Top of Supplied material
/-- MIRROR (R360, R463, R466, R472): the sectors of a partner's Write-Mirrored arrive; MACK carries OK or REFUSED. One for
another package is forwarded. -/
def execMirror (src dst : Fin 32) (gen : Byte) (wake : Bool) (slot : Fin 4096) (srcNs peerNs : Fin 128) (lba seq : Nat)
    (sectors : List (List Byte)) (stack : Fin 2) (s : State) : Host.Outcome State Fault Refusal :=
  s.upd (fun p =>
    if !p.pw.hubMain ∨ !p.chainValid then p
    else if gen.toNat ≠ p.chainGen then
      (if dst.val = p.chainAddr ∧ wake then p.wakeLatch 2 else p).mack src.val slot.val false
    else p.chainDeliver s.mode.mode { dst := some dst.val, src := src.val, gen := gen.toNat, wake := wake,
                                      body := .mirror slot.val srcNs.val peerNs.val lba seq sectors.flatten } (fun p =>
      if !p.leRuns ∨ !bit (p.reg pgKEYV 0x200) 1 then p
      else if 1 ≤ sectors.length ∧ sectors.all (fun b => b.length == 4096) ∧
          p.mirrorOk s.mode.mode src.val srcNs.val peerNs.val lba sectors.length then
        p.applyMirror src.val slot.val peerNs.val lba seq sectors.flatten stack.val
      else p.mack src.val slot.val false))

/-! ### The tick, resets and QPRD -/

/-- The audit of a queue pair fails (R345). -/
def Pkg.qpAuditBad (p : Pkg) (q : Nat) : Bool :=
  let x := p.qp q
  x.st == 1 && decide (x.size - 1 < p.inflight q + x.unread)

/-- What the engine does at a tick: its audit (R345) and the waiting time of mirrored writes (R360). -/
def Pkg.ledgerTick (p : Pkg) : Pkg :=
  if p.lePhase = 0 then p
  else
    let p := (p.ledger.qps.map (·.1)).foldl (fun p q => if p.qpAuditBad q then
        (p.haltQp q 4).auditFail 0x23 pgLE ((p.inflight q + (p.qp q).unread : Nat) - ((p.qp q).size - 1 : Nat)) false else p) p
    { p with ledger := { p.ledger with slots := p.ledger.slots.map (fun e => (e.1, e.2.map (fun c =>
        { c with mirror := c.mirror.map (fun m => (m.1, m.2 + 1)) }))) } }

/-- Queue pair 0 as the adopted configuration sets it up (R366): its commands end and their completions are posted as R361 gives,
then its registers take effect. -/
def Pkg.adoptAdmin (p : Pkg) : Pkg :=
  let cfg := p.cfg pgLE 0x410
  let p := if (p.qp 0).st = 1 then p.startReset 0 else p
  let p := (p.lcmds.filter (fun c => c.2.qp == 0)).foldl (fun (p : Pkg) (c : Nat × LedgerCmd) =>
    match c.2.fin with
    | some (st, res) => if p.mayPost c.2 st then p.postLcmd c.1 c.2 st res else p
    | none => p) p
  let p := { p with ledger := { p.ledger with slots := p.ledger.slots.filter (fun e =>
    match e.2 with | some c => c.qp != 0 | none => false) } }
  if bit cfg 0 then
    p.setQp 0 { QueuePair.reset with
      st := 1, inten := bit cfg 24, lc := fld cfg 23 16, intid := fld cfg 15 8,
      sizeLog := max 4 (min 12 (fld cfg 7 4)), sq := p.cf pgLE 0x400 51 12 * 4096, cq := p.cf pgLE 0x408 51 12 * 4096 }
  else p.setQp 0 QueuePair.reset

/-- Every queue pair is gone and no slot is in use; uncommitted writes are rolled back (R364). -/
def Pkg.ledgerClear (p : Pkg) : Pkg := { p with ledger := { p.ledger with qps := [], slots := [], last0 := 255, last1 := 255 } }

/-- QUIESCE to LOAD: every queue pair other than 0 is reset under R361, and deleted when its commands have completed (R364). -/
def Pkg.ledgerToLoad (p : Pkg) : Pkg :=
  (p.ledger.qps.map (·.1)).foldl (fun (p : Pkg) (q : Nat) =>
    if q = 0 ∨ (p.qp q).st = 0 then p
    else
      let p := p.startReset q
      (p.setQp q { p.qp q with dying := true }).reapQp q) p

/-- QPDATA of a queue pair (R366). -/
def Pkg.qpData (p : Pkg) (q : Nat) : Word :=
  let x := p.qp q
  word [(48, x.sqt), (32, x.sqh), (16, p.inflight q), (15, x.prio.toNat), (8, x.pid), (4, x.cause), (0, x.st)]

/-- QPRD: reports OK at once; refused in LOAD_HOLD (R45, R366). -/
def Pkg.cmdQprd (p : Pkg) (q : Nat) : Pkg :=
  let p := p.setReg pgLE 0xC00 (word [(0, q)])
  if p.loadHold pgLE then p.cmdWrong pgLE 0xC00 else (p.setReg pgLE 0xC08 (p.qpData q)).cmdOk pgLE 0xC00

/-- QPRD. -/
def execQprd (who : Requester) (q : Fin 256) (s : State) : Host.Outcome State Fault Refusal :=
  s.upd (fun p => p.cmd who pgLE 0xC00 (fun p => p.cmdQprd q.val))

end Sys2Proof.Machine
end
Bottom of Supplied material
Your job is to write out the data exactly as it stands.

*Task output*:
/-- MIRROR (R360, R463, R466, R472): the sectors of a partner's Write-Mirrored arrive; MACK carries OK or REFUSED. One for
another package is forwarded. -/
def execMirror (src dst : Fin 32) (gen : Byte) (wake : Bool) (slot : Fin 4096) (srcNs peerNs : Fin 128) (lba seq : Nat)
    (sectors : List (List Byte)) (stack : Fin 2) (s : State) : Host.Outcome State Fault Refusal :=
  s.upd (fun p =>
    if !p.pw.hubMain ∨ !p.chainValid then p
    else if gen.toNat ≠ p.chainGen then
      (if dst.val = p.chainAddr ∧ wake then p.wakeLatch 2 else p).mack src.val slot.val false
    else p.chainDeliver s.mode.mode { dst := some dst.val, src := src.val, gen := gen.toNat, wake := wake,
                                      body := .mirror slot.val srcNs.val peerNs.val lba seq sectors.flatten } (fun p =>
      if !p.leRuns ∨ !bit (p.reg pgKEYV 0x200) 1 then p
      else if 1 ≤ sectors.length ∧ sectors.all (fun b => b.length == 4096) ∧
          p.mirrorOk s.mode.mode src.val srcNs.val peerNs.val lba sectors.length then
        p.applyMirror src.val slot.val peerNs.val lba seq sectors.flatten stack.val
      else p.mack src.val slot.val false))

/-! ### The tick, resets and QPRD -/

/-- The audit of a queue pair fails (R345). -/
def Pkg.qpAuditBad (p : Pkg) (q : Nat) : Bool :=
  let x := p.qp q
  x.st == 1 && decide (x.size - 1 < p.inflight q + x.unread)

/-- What the engine does at a tick: its audit (R345) and the waiting time of mirrored writes (R360). -/
def Pkg.ledgerTick (p : Pkg) : Pkg :=
  if p.lePhase = 0 then p
  else
    let p := (p.ledger.qps.map (·.1)).foldl (fun p q => if p.qpAuditBad q then
        (p.haltQp q 4).auditFail 0x23 pgLE ((p.inflight q + (p.qp q).unread : Nat) - ((p.qp q).size - 1 : Nat)) false else p) p
    { p with ledger := { p.ledger with slots := p.ledger.slots.map (fun e => (e.1, e.2.map (fun c =>
        { c with mirror := c.mirror.map (fun m => (m.1, m.2 + 1)) }))) } }

/-- Queue pair 0 as the adopted configuration sets it up (R366): its commands end and their completions are posted as R361 gives,
then its registers take effect. -/
def Pkg.adoptAdmin (p : Pkg) : Pkg :=
  let cfg := p.cfg pgLE 0x410
  let p := if (p.qp 0).st = 1 then p.startReset 0 else p
  let p := (p.lcmds.filter (fun c => c.2.qp == 0)).foldl (fun (p : Pkg) (c : Nat × LedgerCmd) =>
    match c.2.fin with
    | some (st, res) => if p.mayPost c.2 st then p.postLcmd c.1 c.2 st res else p
    | none => p) p
  let p := { p with ledger := { p.ledger with slots := p.ledger.slots.filter (fun e =>
    match e.2 with | some c => c.qp != 0 | none => false) } }
  if bit cfg 0 then
    p.setQp 0 { QueuePair.reset with
      st := 1, inten := bit cfg 24, lc := fld cfg 23 16, intid := fld cfg 15 8,
      sizeLog := max 4 (min 12 (fld cfg 7 4)), sq := p.cf pgLE 0x400 51 12 * 4096, cq := p.cf pgLE 0x408 51 12 * 4096 }
  else p.setQp 0 QueuePair.reset

/-- Every queue pair is gone and no slot is in use; uncommitted writes are rolled back (R364). -/
def Pkg.ledgerClear (p : Pkg) : Pkg := { p with ledger := { p.ledger with qps := [], slots := [], last0 := 255, last1 := 255 } }

/-- QUIESCE to LOAD: every queue pair other than 0 is reset under R361, and deleted when its commands have completed (R364). -/
def Pkg.ledgerToLoad (p : Pkg) : Pkg :=
  (p.ledger.qps.map (·.1)).foldl (fun (p : Pkg) (q : Nat) =>
    if q = 0 ∨ (p.qp q).st = 0 then p
    else
      let p := p.startReset q
      (p.setQp q { p.qp q with dying := true }).reapQp q) p

/-- QPDATA of a queue pair (R366). -/
def Pkg.qpData (p : Pkg) (q : Nat) : Word :=
  let x := p.qp q
  word [(48, x.sqt), (32, x.sqh), (16, p.inflight q), (15, x.prio.toNat), (8, x.pid), (4, x.cause), (0, x.st)]

/-- QPRD: reports OK at once; refused in LOAD_HOLD (R45, R366). -/
def Pkg.cmdQprd (p : Pkg) (q : Nat) : Pkg :=
  let p := p.setReg pgLE 0xC00 (word [(0, q)])
  if p.loadHold pgLE then p.cmdWrong pgLE 0xC00 else (p.setReg pgLE 0xC08 (p.qpData q)).cmdOk pgLE 0xC00

/-- QPRD. -/
def execQprd (who : Requester) (q : Fin 256) (s : State) : Host.Outcome State Fault Refusal :=
  s.upd (fun p => p.cmd who pgLE 0xC00 (fun p => p.cmdQprd q.val))

end Sys2Proof.Machine
end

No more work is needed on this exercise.